The Django UI is the normal operating surface, but the pobsync entrypoint remains useful for setup and inspection.

Create global config:

pobsync configure-global --backup-root /mnt/backups/pobsync

Create a host config:

pobsync configure-host <host> --address <host-or-ip>

Run a backup:

pobsync backup <host> --prune

Create or update a schedule:

pobsync schedule <host> --cron "15 2 * * *" --prune

Run the scheduler:

pobsync scheduler --loop --interval 60

Plan or apply retention manually:

pobsync retention <host>
pobsync retention <host> --apply --yes --max-delete 10

Discover snapshots already present on disk:

pobsync discover-snapshots --host <host>

The pobsync executable is a thin wrapper around Django management commands. Direct Django access is also available:

pobsync django check
python3 manage.py run_pobsync_backup <host> --prune

Migration Helpers

Import existing legacy YAML configs:

python3 manage.py import_pobsync_configs --prefix /opt/pobsync

Export SQL config to legacy runtime YAML for inspection or one-off compatibility:

python3 manage.py export_pobsync_configs --prefix /opt/pobsync

These commands are migration helpers, not the normal operating model.

Docker With SQLite

Docker Compose is useful for local development and disposable test installs. Native systemd is preferred for production backup servers.

docker compose up --build web

This starts Django on:

Run the scheduler alongside the web admin:

docker compose up --build web scheduler worker

The web service runs Django through Gunicorn and serves static files with WhiteNoise. The container persists /opt/pobsync and the SQLite database in Docker volumes.

Backup data is always available at /backups inside the containers. By default this uses ./backups on the host. Override the host-side mount with POBSYNC_BACKUP_ROOT:

POBSYNC_BACKUP_ROOT=/mnt/backups/pobsync docker compose up --build web scheduler worker

Docker With MariaDB

docker compose --profile mariadb up --build web-mariadb

With the scheduler:

docker compose --profile mariadb up --build web-mariadb scheduler-mariadb worker-mariadb

SQLite remains the default because it is enough for a single backup server and keeps deployment simple.

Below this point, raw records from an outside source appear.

/-- A halt cause found for transaction `t` (R183, R184, R188): a record, and the context stops issuing. A SEQ halt, or a
second halt with cause HOST_ERR within 1 s on the engine, is a health event. -/
def State.haltOn (s : State) (n c t cause : Nat) (va : Int) : State :=
  let v := s.ctx n c
  match v.st with
  | .active =>
    let s := s.setCtx n c { v with st := .halted, cause := cause, failAddr := va, failT := t, halting := true, redo := [] }
    let s := s.haltRecord n c cStreamHalted
    -- with RSYNC_EN the stream waits at its sync object (R185, R196)
    let s := if rsyncOn v.desc then s.sendOp (.stream n c) (field v.desc 0x50 2 % 2 ^ 15) 1 0 false else s
    let s :=
      if cause = causeSeq then s.healthEvent 3 n
      else if cause = causeHostErr then s.hostHalted n
      else s
    s.settleHalt n c
  | .halted => if v.halting && t < v.failT then s.setCtx n c { v with cause := cause, failAddr := va, failT := t } else s
  | _ => s

/-! ## Issue (R157, R163, R170–R172, R178–R180) -/

/-- A piece of a transaction in memory: where it is, and where it lies in the transaction. -/
structure Spot where
  stack : Nat
  block : Nat
  piece : Nat
  pos   : Nat
  va    : Int
deriving DecidableEq, Repr

/-- Where a transaction's pieces are. -/
inductive Plan where
  | ok (parts : List Part)
  | bad (cause : Nat) (va : Int)
  | later
deriving DecidableEq, Repr

/-- Adds a piece to the request of its block; a piece that a request already carries starts another. -/
def addSpot (parts : List Part) (p : Spot) : List Part :=
  let fits (x : Part) : Bool := x.stack == p.stack && x.block == p.block && x.pieces.all (fun q => q.1 != p.piece)
  if parts.any fits then modFirst fits (fun x => { x with pieces := x.pieces ++ [(p.piece, p.pos)] }) parts
  else parts ++ [{ stack := p.stack, block := p.block, pieces := [(p.piece, p.pos)], va := p.va }]

/-- The spot of a piece at an address. -/
def spotAt (stack a pos : Nat) (va : Int) : Spot :=
  { stack := stack, block := a / 256 * 256, piece := a % 256 / 64, pos := pos, va := va }

/-- Translates the pieces of a transaction, from piece `j` on. -/
def State.planFrom (s : State) (n asid : Nat) (d : List Byte) (u t : Nat) (js : List Nat) (parts : List Part) : State × Plan :=
  match js with
  | [] => (s, .ok parts)
  | j :: r =>
    let va := pieceVa d u (memPieces d * t + j)
    let pos := j * pieceWidth d
    if va < 0 || 2 ^ 48 ≤ va then (s, .bad causePermission va)
    else if atPeerMemory d then s.planFrom n asid d u t r (addSpot parts (spotAt atPeer va.toNat pos va))
    else match s.locate (seInit n) asid va.toNat (descDir d == 1) with
      | (s, none) => (s, .later)
      | (s, some (.bad c)) => (s, .bad c va)
      | (s, some (.hbm m o)) => s.planFrom n asid d u t r (addSpot parts (spotAt m o pos va))
      | (s, some (.host q a)) => s.planFrom n asid d u t r (addSpot parts (spotAt (atHost q) a pos va))
      | (s, some (.partner a)) => s.planFrom n asid d u t r (addSpot parts (spotAt atPartner a pos va))

/-- The parts of transaction `t` of a stream: of one that failed, those that did not retire (R185). -/
def State.plan (s : State) (n : Nat) (v : Ctx) (t : Nat) : State × Plan :=
  if sendsToRing v.desc then (s, .ok [{ stack := atPeer, block := 0, pieces := [(0, 0), (1, 64), (2, 128), (3, 192)] }])
  else
    let js := List.range (memPieces v.desc)
    let lost := v.unfinished.get [] t
    let js := if lost.isEmpty then js else js.filter (fun j => lost.contains (j * pieceWidth v.desc))
    s.planFrom n (s.en (s.ensOf v.ub)).asid v.desc v.use t js []

/-- Tags of the shared pool in use: what each context holds beyond its FLOOR (R171). -/
def State.sharedUsed (s : State) (n : Nat) : Nat :=
  ((List.range 8).map (fun c =>
    let v := s.ctx n c
    if v.st == .active || v.st == .halted then v.outs.length - descFloor v.desc else v.outs.length)).sum

/-- The transactions outstanding across an engine's contexts (R157). -/
def State.outstanding (s : State) (n : Nat) : Nat := ((List.range 8).map (fun c => (s.ctx n c).outs.length)).sum

/-- Whether a context may take a tag, of the engine's 384 (R157, R170, R171). -/
def State.tagFree (s : State) (n : Nat) (v : Ctx) : Bool :=
  s.outstanding n < 384 && (v.outs.length < descFloor v.desc
    || (v.outs.length < descCeil v.desc && s.sharedUsed n < 384 - s.floorSum n))
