-- ==== Sys2Proof/Machine/Vector.lean ====
section
/-! DEFINITION. The vector unit of a tile (R137–R154): reading operands, the arithmetic of each opcode, storing results
through the conversions of R110–R124, the lane generators, and the check of R153. Every opcode has a meaning of its
own over the shared loop `State.vector`. -/

namespace Sys2Proof.Machine

/-! ## Lanes and masks -/

/-- Lane masks and scalars as read: LM0 is all ones and S0 is +0 (R137). -/
def Tile.lmask (t : Tile) (n : Nat) : BitVec 128 := if n = 0 then -1 else t.lmasks.get 0 n
def Tile.sreg (t : Tile) (n : Nat) : W32 := if n = 0 then 0 else t.sregs.get 0 n

/-- A vector as written: 128 words, and whether it is poisoned. -/
structure Vec where
  w   : List W32
  bad : Bool := false
deriving DecidableEq, Repr

/-- A vector as read: 128 values under the mode's input flush (R106), and whether it is poisoned. -/
structure Opd where
  v   : List Num
  bad : Bool := false
deriving DecidableEq, Repr

/-- A vector register (R137). -/
def Tile.vreg (t : Tile) (n : Nat) : Vec :=
  { w := Map.getAll t.vregs 0 (128 * n) 128, bad := t.vpoison.contains n }

/-- Writes the lanes of a vector register that the mask sets (R142); a register takes the poison of what it is given. -/
def Tile.setVreg (t : Tile) (n : Nat) (mask : BitVec 128) (v : Vec) : Tile :=
  let old := (t.vreg n).w
  let ws := (v.w.zip old).zipIdx.map (fun p => if bitOf mask p.2 then p.1.1 else p.1.2)
  { t with vregs := Map.setAll t.vregs 0 (128 * n) ws,
           vpoison := putIdx t.vpoison n (v.bad || (mask != -1 && t.vpoison.contains n)) }

/-- Writes one lane of a vector register. -/
def Tile.setLane (t : Tile) (n lane : Nat) (w : W32) : Tile := { t with vregs := t.vregs.set 0 (128 * n + lane) w }
def Tile.lane (t : Tile) (n lane : Nat) : W32 := t.vregs.get 0 (128 * n + lane)

/-! ## The lane generators (R150) -/

/-- The golden-ratio constant of R150. -/
abbrev golden : W64 := 0x9E3779B97F4A7C15

/-- A generator's state as a draw advances it. -/
def xorshift (s : W64) : W64 :=
  let s := s ^^^ (s <<< 13)
  let s := s ^^^ (s >>> 7)
  s ^^^ (s <<< 17)

/-- The sixteen bits a draw yields from the advanced state. -/
def drawOf (s : W64) : Nat := fld (s * golden) 48 16

/-- The state VSEED gives lane `i` (R150). -/
def seedLane (seed : W64) (i : Nat) : W64 :=
  let s := seed ^^^ (BitVec.ofNat 64 (i + 1) * golden)
  if s = 0 then 1 else s

/-- The state of a lane's generator; one that nothing has seeded since core reset holds the keeper's seed. -/
def genState (gens : Map W64) (era bank i : Nat) : W64 :=
  let v := gens.get 0 i
  if v = 0 then Config.laneSeed era bank i else v

def State.gen (s : State) (u i : Nat) : W64 := genState (s.tile u).gens (s.era + (s.tile u).genEra) u i

/-- The draw lane `i` would give next. -/
def State.peek (s : State) (u i : Nat) : Nat := drawOf (xorshift (s.gen u i))

/-- Lane `i` takes its draw. -/
def State.advance (s : State) (u i : Nat) : State :=
  let g := xorshift (s.gen u i)
  s.setTile u { s.tile u with gens := (s.tile u).gens.set 0 i g }

/-! ## Reading operands (R138–R140) -/

/-- The tensor scale an AXF4 operand uses, TS[AUX] (R139). -/
def State.tscale (s : State) (u aux : Nat) : W32 := (s.tile u).scales.get 0x3F800000 aux

/-- The bytes and scale bytes of vector `i` of a tile-store operand: their places in the store (R139). -/
def storeAt (line fmt i : Nat) : Nat := 64 * (line + vecLines fmt * i)
def scaleAt (line fmt count i : Nat) : Nat := 64 * (line + vecLines fmt * count) + vecScales fmt * i

/-- An element of a tile-store operand, converted to FP32 (R106, R139): a short format's is never flushed. A scaled value that is
no FP32 value (AXF4 beyond 24 bits, MX above the range) is rounded to nearest even and overflows by OVF, and a zero block scale
under an infinite or NaN tensor scale reads as NaN (DESIGN CHOICE: R104 and R139 state neither). -/
def storeElem (mode : Byte) (fmt : Nat) (t : Num) (code scale : Nat) : Num :=
  if blockLen fmt = 0 then readElem mode (elem fmt) code
  else decodeElem fp32 (toF32 (mode ||| 1) ((scaledElem mode fmt code scale).mul t)).toNat

/-- Vector `i` of a tile-store operand. -/
def State.readStore (s : State) (u : Nat) (mode : Byte) (line fmt aux count i : Nat) : Opd :=
  let a := storeAt line fmt i
  let n := 64 * vecLines fmt
  let es := unpack fmt (s.tsRead u a n)
  let sa := scaleAt line fmt count i
  let sn := vecScales fmt
  let scales := s.tsRead u sa sn
  let t := if fmt = 0x13 then readF32 mode (s.tscale u aux) else .one
  { v := es.zipIdx.map (fun p => storeElem mode fmt t p.1 (if sn = 0 then 0 else field scales (p.2 / blockLen fmt) 1)),
    bad := s.tsBad u a n || (sn != 0 && s.tsBad u sa sn) }
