/-- OWNER_PROVISION: refused where the slot is programmed. -/
def State.ownerProvision (s : State) (p : MPort) (seq : Byte) (slot : Nat) (hash : BitVec 256) (ok : Bool) : State :=
  let f := s.sec.fuses
  if 4 ≤ slot then s.respond p 0x10 seq.toNat stRange
  else if f.owners.get 0 slot != 0 then s.respond p 0x10 seq.toNat stDenied
  else s.blow p seq 0x10 ok { f with owners := f.owners.set 0 slot hash } (leBytes 1 slot ++ leBytes 32 hash.toNat)

def execOwnerProvision (p : MPort) (seq : Byte) (slot : Byte) (hash : BitVec 256) (fuseOk : Bool) (s : State) : Result :=
  s.mgmtWrite p seq 0x10 (.ownerProvision p seq slot hash fuseOk) (fun s => s.ownerProvision p seq slot.toNat hash fuseOk)

/-- OWNER_REVOKE: refused where it would leave no programmed, unrevoked slot. -/
def State.ownerRevoke (s : State) (p : MPort) (seq : Byte) (slot : Nat) (ok : Bool) : State :=
  let f := s.sec.fuses
  let f' := { f with revoked := putBit f.revoked slot true }
  if 4 ≤ slot then s.respond p 0x11 seq.toNat stRange
  else if !(List.range 4).any f'.ownerLive then s.respond p 0x11 seq.toNat stDenied
  else s.blow p seq 0x11 ok f' (leBytes 1 slot)

def execOwnerRevoke (p : MPort) (seq : Byte) (slot : Byte) (fuseOk : Bool) (s : State) : Result :=
  s.mgmtWrite p seq 0x11 (.ownerRevoke p seq slot fuseOk) (fun s => s.ownerRevoke p seq slot.toNat fuseOk)

/-- POLICY_SET: blown bits stay blown. -/
def State.policySet (s : State) (p : MPort) (seq : Byte) (fusedOff bbkOff ok : Bool) : State :=
  let f := s.sec.fuses
  s.blow p seq 0x12 ok { f with fusedOff := f.fusedOff || fusedOff, bbkOff := f.bbkOff || bbkOff }
    (leBytes 1 (flag fusedOff) ++ leBytes 1 (flag bbkOff))

def execPolicySet (p : MPort) (seq : Byte) (fusedOff bbkOff fuseOk : Bool) (s : State) : Result :=
  s.mgmtWrite p seq 0x12 (.policySet p seq fusedOff bbkOff fuseOk) (fun s => s.policySet p seq fusedOff bbkOff fuseOk)

/-- A counter with bits blown, lowest first, until `v` are (R486). -/
def advanceArb (old : W64) (v : Nat) : W64 :=
  (List.range 64).foldl (fun a i => if (onesOf a.toNat 64).length < v then putBit a i true else a) old

/-- The SVN of the image of a class that is running now (R487); none where there is none, or the class has no such image. -/
def State.runningSvn (s : State) (cls : Nat) : Option Nat :=
  let fw (k : Nat) : Option Nat := if (s.fwSlotOf k).valid then some (hdrSvn ((s.fwSlotOf k).bytes 0 512)) else none
  match cls with
  | 0 => fw s.sec.activeFw
  | 1 => fw s.sec.stSlot
  | 2 => if 2 ≤ s.loader.phase && s.loader.phase ≤ 4 then some (s.region 0).svn else none
  | _ => none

For native systemd installs with MariaDB client support, run the installer with:

sudo scripts/install-systemd --install-extras mariadb

Current Architecture

The public command surface is Django-first. The old YAML/cron CLI has been retired from the pobsync entrypoint. Discovered snapshots are stored in SnapshotRecord, including the base snapshot metadata and a nullable SQL link to the base record when it is known.

The Django retention command plans from SnapshotRecord instead of rediscovering snapshots from the filesystem. Post-backup pruning from Django also uses the SQL retention service after the completed snapshot is recorded. Staff-only JSON endpoints expose service status, hosts, snapshots, and backup runs for lightweight inspection. Staff-only dashboard views expose the same operational state through Django templates. Host pages include a safe snapshot discovery action that records existing snapshots into SQL. Host pages also include a read-only SQL retention plan view before any destructive pruning action. Schedules can be created or updated from host pages using the same SQL-backed scheduler model. Host config can be edited from host pages while keeping host identity stable.

The remaining internal engine code still contains reusable backup primitives:

  • snapshot naming and metadata
  • rsync command construction and execution
  • retention planning and pruning
  • host locking

Next refactor targets:

  • Move more snapshot lifecycle details into typed domain objects.
  • Replace remaining dictionary-shaped config at engine boundaries.
  • Remove legacy YAML import/export once production migration no longer needs it.